-- ==== Sys2Proof/Machine/Ops.lean ====
section
/-! DEFINITION. The named operations over the buffers, the registers and the queues: buffer access, emitting beats,
raising an error, taking an input beat, delivering an output beat, and reset. Every meaning is written over these.

Raising an error is the spec's only exception (spec/60_exceptions.md R250): one beat is emitted, nothing is saved, no
handler runs, and there is no return (R264); the state change beside it is the rule's own. -/

namespace Sys2Proof.Machine

/-! ## Buffers (R60, R74) -/

/-- The byte listed at an index, if any. -/
def Memory.read : Memory → Nat → Option Byte
  | [], _ => none
  | (i, v) :: rest, a => if a = i then some v else Memory.read rest a

/-- The buffer with one byte stored, the list kept in rising order. -/
def Memory.write : Memory → Nat → Byte → Memory
  | [], a, v => [(a, v)]
  | (i, u) :: rest, a, v =>
    if a < i then (a, v) :: (i, u) :: rest
    else if a = i then (a, v) :: rest
    else (i, u) :: Memory.write rest a v

/-- The canonical form: indices strictly rising and inside the buffer (R60). -/
abbrev Memory.wf (m : Memory) : Prop :=
  m.Pairwise (fun c d => c.1 < d.1) ∧ ∀ c ∈ m, c.1 < Config.bufBytes

/-- `MemRead(i, 1)` (R60). -/
def memRead (m : Memory) (i : Nat) : Except Fault Byte :=
  if i < Config.bufBytes then
    match m.read i with
    | some v => .ok v
    | none => .error (.bufUnwritten i)
  else .error (.bufIndex i)

/-- `MemWrite(i, 1, v)` (R60). -/
def memWrite (m : Memory) (i : Nat) (v : Byte) : Except Fault Memory :=
  if i < Config.bufBytes then .ok (m.write i v) else .error (.bufIndex i)

/-- `MemRead` of `n` indices from `i` on, in index order; the first that faults is the fault. -/
def readRange (m : Memory) : Nat → Nat → Except Fault (List Byte)
  | _, 0 => .ok []
  | i, n + 1 =>
    match memRead m i with
    | .error f => .error f
    | .ok b =>
      match readRange m (i + 1) n with
      | .error f => .error f
      | .ok bs => .ok (b :: bs)

/-! ## PF -/

/-- `emit` on PF's ports: the beats join `outq` in order (R13, R38, R62). -/
def Pf.emit (pf : Pf) (beats : List PfBeat) : Pf := { pf with outq := pf.outq ++ beats }

/-- `raise E`: one `fe` beat (R13, R250). -/
def Pf.raise (pf : Pf) (c : FeCode) : Pf := pf.emit [.fe c.code]

/-- `mode <- OPEN; ftype <- d; fcnt <- 0` (R121, R122). -/
def Pf.openPacket (pf : Pf) (d : Byte) : Pf := { pf with mode := .opened, ftype := d, fcnt := 0 }

/-- `mode <- IDLE; ftype <- 0x00; fcnt <- 0` (R128, R129). -/
def Pf.closePacket (pf : Pf) : Pf := { pf with mode := .idle, ftype := 0x00, fcnt := 0 }

/-- `MemWrite(fcnt, 1, d); fcnt <- fcnt + 1`, or `mode <- OVERFLOW` when the buffer is full (R124, R125). -/
def Pf.append (pf : Pf) (d : Byte) : Except Fault Pf :=
  if h : pf.fcnt.val < Config.maxPayload then
    match memWrite pf.buf pf.fcnt.val d with
    | .error f => .error f
    | .ok m => .ok { pf with buf := m, fcnt := ⟨pf.fcnt.val + 1, Nat.succ_lt_succ h⟩ }
  else .ok { pf with mode := .overflow }

/-- Emit `frame(ftype, buf[0..fcnt))` and close the packet (R128, R131). -/
def Pf.emitPacket (pf : Pf) : Except Fault Pf :=
  match readRange pf.buf 0 pf.fcnt.val with
  | .error f => .error f
  | .ok p => .ok (pf.emit (frameBeats pf.ftype p)).closePacket

/-! ## PD -/

/-- `emit` on `do`: the words join `outq` in order (R13, R47, R62). -/
def Pd.emit (pd : Pd) (ws : List DoWord) : Pd := { pd with outq := pd.outq ++ ws }

/-- The return to SEEK: `mode <- SEEK` and every register of R40 to R45 cleared (R168 to R171). -/
def Pd.toSeek (pd : Pd) : Pd :=
  { pd with mode := .seek, hcnt := 0, dtype := 0x00, dlen := 0x0000, bcnt := 0, csum := 0x00 }

/-- `raise E(info)`: one `do` word, and the return to SEEK that every PD error makes (R250, R263). -/
def Pd.fail (pd : Pd) (w : DoWord) : Pd := (pd.emit [w]).toSeek

/-- A start marker is taken (R162). -/
def Pd.startPacket (pd : Pd) : Pd := { pd with mode := .hdr, hcnt := 0, csum := Config.start }

/-- The type byte (R164). -/
def Pd.takeType (pd : Pd) (b : Byte) : Pd := { pd with dtype := b, csum := pd.csum ^^^ b, hcnt := 1 }

/-- The low length byte (R165). -/
def Pd.takeLenLo (pd : Pd) (b : Byte) : Pd := { pd with dlen := zext16 b, csum := pd.csum ^^^ b, hcnt := 2 }

/-- The high length byte; the header is complete (R166). -/
def Pd.takeLenHi (pd : Pd) (b : Byte) : Pd :=
  { pd with dlen := joinHi pd.dlen b, csum := pd.csum ^^^ b, hcnt := 0, bcnt := 0, mode := .body }

/-- A payload byte: `MemWrite(bcnt, 1, b); csum <- csum ^ b; bcnt <- bcnt + 1` (R167). -/
def Pd.takePayload (pd : Pd) (b : Byte) (h : pd.bcnt.val < pd.dlen.toNat) : Except Fault Pd :=
  match memWrite pd.buf pd.bcnt.val b with
  | .error f => .error f
  | .ok m =>
    .ok { pd with buf := m, csum := pd.csum ^^^ b,
                  bcnt := ⟨pd.bcnt.val + 1, Nat.lt_of_le_of_lt h pd.dlen.isLt⟩ }

/-- The DECODED word and the PAYLOAD words of a matched packet (R100, R168). -/
def decodedWords (t : Byte) (len : Half) (p : List Byte) : List DoWord :=
  doWord .decoded (classify t p).code t len 0x0000 :: payloadWords t 0 p

/-- VALIDATE: the checksum byte is compared with the running XOR (R168, R169). -/
def Pd.validate (pd : Pd) (b : Byte) : Except Fault Pd :=
  if b = pd.csum then
    match readRange pd.buf 0 pd.dlen.toNat with
    | .error f => .error f
    | .ok p => .ok (pd.emit (decodedWords pd.dtype pd.dlen p)).toSeek
  else .ok (pd.fail (doWord .csumErr 0 pd.dtype pd.dlen (checksumPair pd.csum b)))

/-! ## Taking an input beat (R28, R29) -/

/-- PF takes a beat by the given rule when `fi.ready` is 1; otherwise no transfer happens and nothing changes, and the
producer goes on holding the beat (R28, R29; log entry 8). -/
def acceptPf (rule : Pf → Except Fault Pf) (s : State) : Host.Outcome State Fault Refusal :=
  if s.fiReady then
    match rule s.pf with
    | .ok pf => .next { s with pf := pf }
    | .error f => .fault f
  else .next s

/-- PD takes a beat by the given rule when `di.ready` is 1; otherwise no transfer happens (R28, R29; log entry 8). -/
def acceptPd (rule : Pd → Except Fault Pd) (s : State) : Host.Outcome State Fault Refusal :=
  if s.diReady then
    match rule s.pd with
    | .ok pd => .next { s with pd := pd }
    | .error f => .fault f
  else .next s

/-! ## Delivering an output beat (R28, R62, R71) -/

/-- The byte sink takes an `fo` word: it leaves `outq` and nothing else of the block changes (R71). A word that is not
the one offered does not transfer (R28; log entry 8). -/
def deliverFo (w : FoWord) (s : State) : Host.Outcome State Fault Refusal :=
  if s.pf.outq.head? = some (.fo w) then
    .next { s with pf := { s.pf with outq := s.pf.outq.tail }, foTaken := s.foTaken ++ [w] }
  else .next s

/-- The error consumer takes an `fe` word (R71; log entry 8). -/
def deliverFe (w : FeWord) (s : State) : Host.Outcome State Fault Refusal :=
  if s.pf.outq.head? = some (.fe w) then
    .next { s with pf := { s.pf with outq := s.pf.outq.tail }, feTaken := s.feTaken ++ [w] }
  else .next s

/-- The event consumer takes a `do` word and files it by the given rule (R71, R285; log entries 8 and 9). -/
def deliverDo (w : DoWord) (file : Consumer → Consumer) (s : State) : Host.Outcome State Fault Refusal :=
  if s.pd.outq.head? = some w then
    .next { s with pd := { s.pd with outq := s.pd.outq.tail }, doTaken := s.doTaken ++ [w],
                   consumer := file s.consumer }
  else .next s

/-- An event that needs no further word is whole. -/
def Consumer.finish (c : Consumer) (e : Event) : Consumer := { current := none, events := c.events ++ [e] }

/-- A DECODED word opens an event of `A` payload bytes; with `A` = 0 it is whole at once (R25, R101). -/
def Consumer.openEvent (c : Consumer) (w : DoWord) : Consumer :=
  if doA w = 0 then c.finish ⟨w, []⟩ else { c with current := some ⟨w, []⟩ }

/-- A PAYLOAD word brings the next byte of the open event, which is whole after its `A`-th byte (R101). Without an open
event the word is filed nowhere (log entry 9). -/
def Consumer.addPayload (c : Consumer) (b : Byte) : Consumer :=
  match c.current with
  | none => c
  | some e =>
    if e.payload.length + 1 = (doA e.word).toNat then c.finish ⟨e.word, e.payload ++ [b]⟩
    else { c with current := some ⟨e.word, e.payload ++ [b]⟩ }

/-- On reset the consumer discards a partly received event (R281, R285). -/
def Consumer.dropPartial (c : Consumer) : Consumer := { c with current := none }

/-! ## Reset (R280 to R282) -/

/-- `rst` at PF (R280). -/
def resetPf (s : State) : State := { s with pf := Pf.reset }

/-- `rst` at PD, and what its event consumer does on it (R281, R285). -/
def resetPd (s : State) : State := { s with pd := Pd.reset, consumer := s.consumer.dropPartial }

/-- One atomic reset step of the blocks an assertion of `rst` reaches (R27, R282; log entry 11). -/
def resetBlocks (t : RstTarget) (s : State) : State :=
  match t with
  | .shared => resetPd (resetPf s)
  | .pfOnly => resetPf s
  | .pdOnly => resetPd s

end Sys2Proof.Machine
end

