-- ==== Sys2Proof/Tests/Slice0.lean ====
section
/-! SUPPORT. Tests of the model against words and vectors written in the spec (their names stand in the comments), the
well-formedness smoke, and for every statement with hypotheses a witness that meets them. -/

namespace Sys2Proof.Tests

open Sys2Proof.Machine

/-! ## Well-formedness: one ill-formed term for each check (R93, R99, R100, R210) -/

theorem test_wf_class_0_is_no_class : (Instr.doDecoded 0x0 0x05 0 0).wellFormed = false := by decide
theorem test_wf_class_9_is_no_class : (Instr.doDecoded 0x9 0x05 0 0).wellFormed = false := by decide
theorem test_wf_keyboard_has_8_bytes : (Instr.doDecoded 0x1 0x01 7 0).wellFormed = false := by decide
theorem test_wf_keyboard_has_type_1 : (Instr.doDecoded 0x1 0x02 8 0).wellFormed = false := by decide
theorem test_wf_mouse_has_3_bytes : (Instr.doDecoded 0x2 0x02 2 0).wellFormed = false := by decide
theorem test_wf_mouse_has_type_2 : (Instr.doDecoded 0x2 0x01 8 0).wellFormed = false := by decide
theorem test_wf_ledUpdate_has_type_3 : (Instr.doDecoded 0x3 0x04 1 0).wellFormed = false := by decide
theorem test_wf_statusText_has_type_4 : (Instr.doDecoded 0x4 0x03 1 0).wellFormed = false := by decide
theorem test_wf_statusRaw_has_type_4 : (Instr.doDecoded 0x5 0x05 1 0).wellFormed = false := by decide
theorem test_wf_ack_has_type_5 : (Instr.doDecoded 0x6 0x04 0 0).wellFormed = false := by decide
theorem test_wf_unrecognized_is_no_known_type : (Instr.doDecoded 0x7 0x05 0 0).wellFormed = false := by decide
theorem test_wf_malformed_keyboard_is_not_8_long : (Instr.doDecoded 0x8 0x01 8 0).wellFormed = false := by decide
theorem test_wf_malformed_mouse_is_below_3 : (Instr.doDecoded 0x8 0x02 3 0).wellFormed = false := by decide
theorem test_wf_malformed_has_type_1_or_2 : (Instr.doDecoded 0x8 0x04 1 0).wellFormed = false := by decide
theorem test_wf_decoded_B_is_0 : (Instr.doDecoded 0x6 0x05 0 1).wellFormed = false := by decide
theorem test_wf_hdrFail_class_is_0 : (Instr.doHdrFail 0x1 0x01 1 0).wellFormed = false := by decide
theorem test_wf_hdrFail_got_is_at_most_2 : (Instr.doHdrFail 0x0 0x01 3 0).wellFormed = false := by decide
theorem test_wf_hdrFail_B_is_0 : (Instr.doHdrFail 0x0 0x01 1 1).wellFormed = false := by decide
theorem test_wf_hdrFail_without_a_type_byte : (Instr.doHdrFail 0x0 0x01 0 0).wellFormed = false := by decide
theorem test_wf_bodyFail_class_is_0 : (Instr.doBodyFail 0x2 0x02 3 1).wellFormed = false := by decide
theorem test_wf_bodyFail_actual_is_at_most_len : (Instr.doBodyFail 0x0 0x02 3 4).wellFormed = false := by decide
theorem test_wf_csumErr_class_is_0 : (Instr.doCsumErr 0x6 0x05 0 0xAFAE).wellFormed = false := by decide
theorem test_wf_csumErr_bytes_differ : (Instr.doCsumErr 0x0 0x05 0 0xAFAF).wellFormed = false := by decide
theorem test_wf_payload_class_is_0 : (Instr.doPayload 0x1 0x02 1 0x0A).wellFormed = false := by decide
theorem test_wf_payload_index_is_below_65535 : (Instr.doPayload 0x0 0x02 0xFFFF 0x0A).wellFormed = false := by decide
theorem test_wf_payload_is_one_byte : (Instr.doPayload 0x0 0x02 1 0x100).wellFormed = false := by decide
theorem test_wf_admits_the_spec_words :
    (Instr.doDecoded 0x1 0x01 8 0).wellFormed = true ∧ (Instr.doDecoded 0x8 0x01 7 0).wellFormed = true ∧
    (Instr.doHdrFail 0x0 0x01 2 0).wellFormed = true ∧ (Instr.doBodyFail 0x0 0x02 3 3).wellFormed = true ∧
    (Instr.doCsumErr 0x0 0x05 0 0xAFAE).wellFormed = true ∧
    (Instr.doPayload 0x0 0x07 0xFFFE 0).wellFormed = true := by decide

/-! ## Decoding: each constructor's word, bit by bit from R91 to R100 -/

theorem test_decode_sop : decode (.fi 0b00_00000101) = .ok (.sop 0x05) := by decide
theorem test_decode_data : decode (.fi 0b01_11111011) = .ok (.data 0xFB) := by decide
theorem test_decode_eop : decode (.fi 0b10_11111111) = .ok (.eop 0xFF) := by decide
theorem test_decode_rsvd : decode (.fi 0b11_01111111) = .ok (.rsvd 0x7F) := by decide
theorem test_decode_byte : decode (.di 0b0_10101010) = .ok (.byte 0xAA) := by decide
theorem test_decode_timeout : decode (.di 0b1_01011010) = .ok (.timeout 0x5A) := by decide
theorem test_decode_foByte : decode (.fo 0b1_10101111) = .ok (.foByte true 0xAF) := by decide
theorem test_decode_foByte_inside : decode (.fo 0b0_10101010) = .ok (.foByte false 0xAA) := by decide
theorem test_decode_fePayloadTooLarge : decode (.fe 0b0001) = .ok .fePayloadTooLarge := by decide
theorem test_decode_feDataWhileIdle : decode (.fe 0b0010) = .ok .feDataWhileIdle := by decide
theorem test_decode_feEopWhileIdle : decode (.fe 0b0011) = .ok .feEopWhileIdle := by decide
theorem test_decode_feSopWhileOpen : decode (.fe 0b0100) = .ok .feSopWhileOpen := by decide
theorem test_decode_feReservedOp : decode (.fe 0b0101) = .ok .feReservedOp := by decide
-- S3: DECODED KEYBOARD type=0x01 len=8.
theorem test_decode_doDecoded :
    decode (.dout 0b0001_0001_00000001_0000000000001000_0000000000000000) = .ok (.doDecoded 0x1 0x01 8 0) := by decide
-- S6: HDR_FAIL type=0x01 got=1.
theorem test_decode_doHdrFail :
    decode (.dout 0b0010_0000_00000001_0000000000000001_0000000000000000) = .ok (.doHdrFail 0x0 0x01 1 0) := by decide
-- S6: BODY_FAIL type=0x02 len=3 actual=1.
theorem test_decode_doBodyFail :
    decode (.dout 0b0011_0000_00000010_0000000000000011_0000000000000001) = .ok (.doBodyFail 0x0 0x02 3 1) := by decide
-- V-PD-10: CSUM_ERR type=0x05 len=0 computed=0xAF received=0xAE.
theorem test_decode_doCsumErr :
    decode (.dout 0b0100_0000_00000101_0000000000000000_1010111110101110) = .ok (.doCsumErr 0x0 0x05 0 0xAFAE) := by
  decide
-- S4: PAYLOAD i=2 b=0xFB.
theorem test_decode_doPayload :
    decode (.dout 0b1000_0000_00000010_0000000000000010_0000000011111011) = .ok (.doPayload 0x0 0x02 2 0xFB) := by
  decide
theorem test_decode_rejects_the_words_never_emitted :
    decode (.fe 0x0) = .error (.feCodeNeverEmitted 0x0) ∧ decode (.fe 0x6) = .error (.feCodeNeverEmitted 0x6) ∧
    decode (.dout 0x050500000000) = .error (.doKindNeverEmitted 0x0) ∧
    decode (.dout 0x550500000000) = .error (.doKindNeverEmitted 0x5) ∧
    decode (.dout 0x900500000000) = .error (.doKindNeverEmitted 0x9) := by decide
theorem test_encode_sop : encode (.sop 0x05) = .fi 0x005 := by decide
theorem test_encode_eop : encode (.eop 0xFF) = .fi 0x2FF := by decide
theorem test_encode_doPayload : encode (.doPayload 0x0 0x02 2 0xFB) = .dout 0x8002000200FB := by decide

/-! ## The host's word interface (log entries 1 and 2) -/

theorem test_table_words :
    decodeTableWord 16 0x1FB = some (.data 0xFB) ∧ decodeTableWord 9 0x15A = some (.timeout 0x5A) ∧
    decodeTableWord 8 0x5 = some .feReservedOp ∧ decodeTableWord 8 0x6 = none ∧ decodeTableWord 16 0x400 = none ∧
    decodeTableWord 48 0x160500000000 = some (.doDecoded 0x6 0x05 0 0) := by decide

/-- The instruction of a word runs as the first after reset: SOP. -/
theorem test_first_step_sop : step (State.reset.withFetchWord 16 0x005) =
    .next { State.reset with pf := { Pf.reset with mode := .opened, ftype := 0x05 } } := by rfl

theorem test_first_step_byte : step (State.reset.withFetchWord 9 0x0AA) =
    .next { State.reset with pd := { Pd.reset with mode := .hdr, csum := 0xAA } } := by rfl

theorem test_first_step_fe : step (State.reset.withFetchWord 8 0x3) = .next { State.reset with feTaken := [0x3] } := by
  rfl

theorem test_first_step_do : step (State.reset.withFetchWord 48 0x160500000000) =
    .next { State.reset with doTaken := [0x160500000000],
                             consumer := { current := none, events := [⟨0x160500000000, []⟩] } } := by rfl

theorem test_reset_idles : step State.reset = .next State.reset := by rfl

/-! ## Small states -/

/-- A buffer that lists a payload from an index on. -/
def bufFrom : Nat → List Byte → Memory
  | _, [] => []
  | i, b :: bs => (i, b) :: bufFrom (i + 1) bs

/-- PF with a packet of type `t` open that holds the payload `p`, its count given. -/
def opened (t : Byte) (n : Fin 65536) (p : List Byte) : State :=
  { State.reset with pf := { Pf.reset with mode := .opened, ftype := t, fcnt := n, buf := bufFrom 0 p } }

/-- PF with a packet of type `t` that overflowed. -/
def overflowed (t : Byte) : State :=
  { State.reset with pf := { Pf.reset with mode := .overflow, ftype := t, fcnt := 65535 } }

/-- PD after the start marker and `n` header bytes. -/
def inHdr (n : Fin 3) (t : Byte) (len : Half) (c : Byte) : State :=
  { State.reset with pd := { Pd.reset with mode := .hdr, hcnt := n, dtype := t, dlen := len, csum := c } }

/-- PD with a header taken and the payload `p` received, its count and the checksum given. -/
def inBody (t : Byte) (len : Half) (n : Fin 65536) (c : Byte) (p : List Byte) : State :=
  { State.reset with pd := { Pd.reset with mode := .body, dtype := t, dlen := len, bcnt := n, csum := c,
                                           buf := bufFrom 0 p } }

/-- PF with the given beats to deliver. -/
def pfOffers (q : List PfBeat) : State := { State.reset with pf := { Pf.reset with outq := q } }

/-- PD with the given words to deliver and the event consumer as given. -/
def pdOffers (q : List DoWord) (c : Consumer) : State :=
  { State.reset with pd := { Pd.reset with outq := q }, consumer := c }

/-- The event consumer with nothing received. -/
def noEvents : Consumer := { current := none, events := [] }

/-- The next state of an outcome, if it has one. -/
def after (o : Host.Outcome State Fault Refusal) : Option State :=
  match o with
  | .next s => some s
  | .fault _ => none
  | .refused _ => none
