-- ==== Sys2Proof/Machine/HostPort.lean ====
section
/-! DEFINITION. The host port (R45 to R56), the engine's turn (R57, R72) and the reset input (R143). -/

namespace Sys2Proof.Machine

/-- The offsets the busy rule covers: SIGNS and the limb window (R53). -/
def isOperandOffset (off : Nat) : Bool := decide (off = 0x01C ∨ (0x1000 ≤ off ∧ off < 0x5000))

/-- The register a window offset names (R47). -/
def windowReg (off : Nat) : RegIdx := Fin.ofNat 16 ((off - 0x1000) / 0x400)

/-- The limb a window offset names (R47). -/
def windowLimb (off : Nat) : Nat := (off - 0x1000) % 0x400 / 4

/-- L[i][j] for j < M; a limb at or above M reads 0 (R47). -/
def readLimb (s : State) (i : RegIdx) (j : Nat) : Word :=
  if j < s.cfg.maxLimbs then s.regs[i].limbs.getD j 0#32 else 0#32

/-- L[i][j] <- v for j < M; a write to a limb at or above M is ignored (R47). -/
def writeLimb (s : State) (i : RegIdx) (j : Nat) (v : Word) : State :=
  if j < s.cfg.maxLimbs then
    { s with regs := s.regs.set i { s.regs[i] with limbs := s.regs[i].limbs.set j v } }
  else s

/-- The number whose bit i is the i-th of the list. -/
def bitsValue : List Bool → Nat
  | [] => 0
  | b :: bs => b.toNat + 2 * bitsValue bs

/-- SIGNS as a host reads it (R38): the sign bits as stored, a negative zero's too. -/
def signsWord (s : State) : Word := BitVec.ofNat 32 (bitsValue (s.regs.toList.map BigReg.sign))

/-- A host write to SIGNS (R38): S[i] <- v[i]; bits [31:16] are ignored. -/
def writeSigns (s : State) (v : Word) : State :=
  { s with regs := Vector.ofFn fun i : Fin 16 => { s.regs[i] with sign := v.getLsbD i.val } }

/-- CONFIG (R31): {M[15:0], 16, 32}. -/
def configWord (c : Config) : Word := BitVec.ofNat 16 c.maxLimbs ++ 16#8 ++ 32#8

/-- The value of a normal read at an aligned offset, the busy rule apart (R54's case list). -/
def readWord (s : State) (off : Nat) : Word :=
  if off = 0x000 then 0x42494743#32
  else if off = 0x004 then configWord s.cfg
  else if off = 0x008 then 0#31 ++ BitVec.ofBool s.ie
  else if off = 0x00C then statusWord s
  else if off = 0x010 then s.cmd
  else if off = 0x014 then 0#24 ++ causeCode s.cause
  else if off = 0x018 then s.faultCmd
  else if off = 0x01C then signsWord s
  else if 0x1000 ≤ off ∧ off < 0x5000 then readLimb s (windowReg off) (windowLimb off)
  else 0#32

/-- The effect of a normal write at an aligned offset, the busy rule apart (R54's case list). The read-only
registers and the reserved offsets ignore it. -/
def writeWord (s : State) (off : Nat) (v : Word) : State :=
  if off = 0x008 then writeCtrl s v
  else if off = 0x00C then clearStatus s v
  else if off = 0x010 then issue s v
  else if off = 0x01C then writeSigns s v
  else if 0x1000 ≤ off ∧ off < 0x5000 then writeLimb s (windowReg off) (windowLimb off) v
  else s

/-- A normal access: 4 bytes at a multiple of 4 (R51). -/
def isNormal (off size : Nat) : Bool := decide (size = 4 ∧ off % 4 = 0)

/-- HostRead(off, n) (R54): the value given back and the state after. -/
def hostRead (s : State) (off size : Nat) : Word × State :=
  if isNormal off size = false then (0#32, accessError s)
  else if isOperandOffset off = true ∧ s.busy = true then
    (Config.draw s.draws, { accessError s with draws := s.draws + 1 })
  else (readWord s off, s)

/-- HostWrite(off, n, v) (R54). -/
def hostWrite (s : State) (off size : Nat) (v : Word) : State :=
  if isNormal off size = false then accessError s
  else if isOperandOffset off = true ∧ s.busy = true then accessError s
  else writeWord s off v

/-- The addresses of the aperture: 0x8000 bytes from BASE_ADDR (R45). -/
def inAperture (c : Config) (addr : Nat) : Bool :=
  decide (c.baseAddr ≤ addr ∧ addr < c.baseAddr + 0x8000)

/-- MemRead(addr, size) (R10). While reset is asserted it has no effect and reads 0 (R143). -/
def memRead (s : State) (addr size : Nat) : Host.Outcome State Fault Refusal :=
  if inAperture s.cfg addr = false then .fault (.outsideAperture addr)
  else if s.resetIn = true then .next (reply s addr size 0#32)
  else
    let r := hostRead s (addr - s.cfg.baseAddr) size
    .next (reply r.2 addr size r.1)

/-- MemWrite(addr, size, value) (R10). While reset is asserted it has no effect (R143). -/
def memWrite (s : State) (addr size : Nat) (value : Word) : Host.Outcome State Fault Refusal :=
  if inAperture s.cfg addr = false then .fault (.outsideAperture addr)
  else if s.resetIn = true then .next s
  else .next (hostWrite s (addr - s.cfg.baseAddr) size value)

/-- The completion step of the command in flight: decode, then execute; an illegal word faults (R72). -/
def runCommand (s : State) : Host.Outcome State Fault Refusal :=
  match decode s.cmd with
  | .ok i => exec i s
  | .error _ => finish s (.fault .illegalCmd)

/-- The engine's turn: its step is enabled exactly when BUSY = 1 (R14), and not while reset is asserted
(R143). A turn that is not enabled changes nothing. -/
def engineTurn (s : State) : Host.Outcome State Fault Refusal :=
  if s.busy = true ∧ s.resetIn = false then runCommand s else .next s

/-- The reset input takes a level (R143): every change of it, to asserted and to released, resets. DEDUCED (log 6). -/
def setResetPin (s : State) (asserted : Bool) : State :=
  if s.resetIn = asserted then s else { resetState s with resetIn := asserted }

/-- One step of the interleaving (R14). -/
def takeEvent (s : State) : Event → Host.Outcome State Fault Refusal
  | .read addr size => memRead s addr size
  | .write addr size value => memWrite s addr size value
  | .engine => engineTurn s
  | .resetPin asserted => .next (setResetPin s asserted)

/-- The next step: the first of the inputs, or the engine's turn when none is left, so that an accepted
command completes (R16). DESIGN CHOICE (log 2). -/
def nextStep (s : State) : Host.Outcome State Fault Refusal :=
  match s.inputs with
  | [] => engineTurn s
  | e :: rest => takeEvent { s with inputs := rest } e

/-- The word w accepted as the command in flight, with the engine's step next: what R55 leaves after a host
write of w to CMD, with FAULT 0 and reset released as an acceptance needs. DESIGN CHOICE (log 4). -/
def placeCommand (s : State) (w : Word) : State :=
  { s with cmd := w, busy := true, done := false, fault := false, resetIn := false,
           inputs := .engine :: s.inputs }

end Sys2Proof.Machine
end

* [Problem to solve]
When you reach the line in the material above that holds "match readRange pd.buf", begin reproducing lines exactly, and stop after the line that holds "else .ok (pd.fail".

* [Expected answer]
    match readRange pd.buf 0 pd.dlen.toNat with
    | .error f => .error f
    | .ok p => .ok (pd.emit (decodedWords pd.dtype pd.dlen p)).toSeek
  else .ok (pd.fail (doWord .csumErr 0 pd.dtype pd.dlen (checksumPair pd.csum b)))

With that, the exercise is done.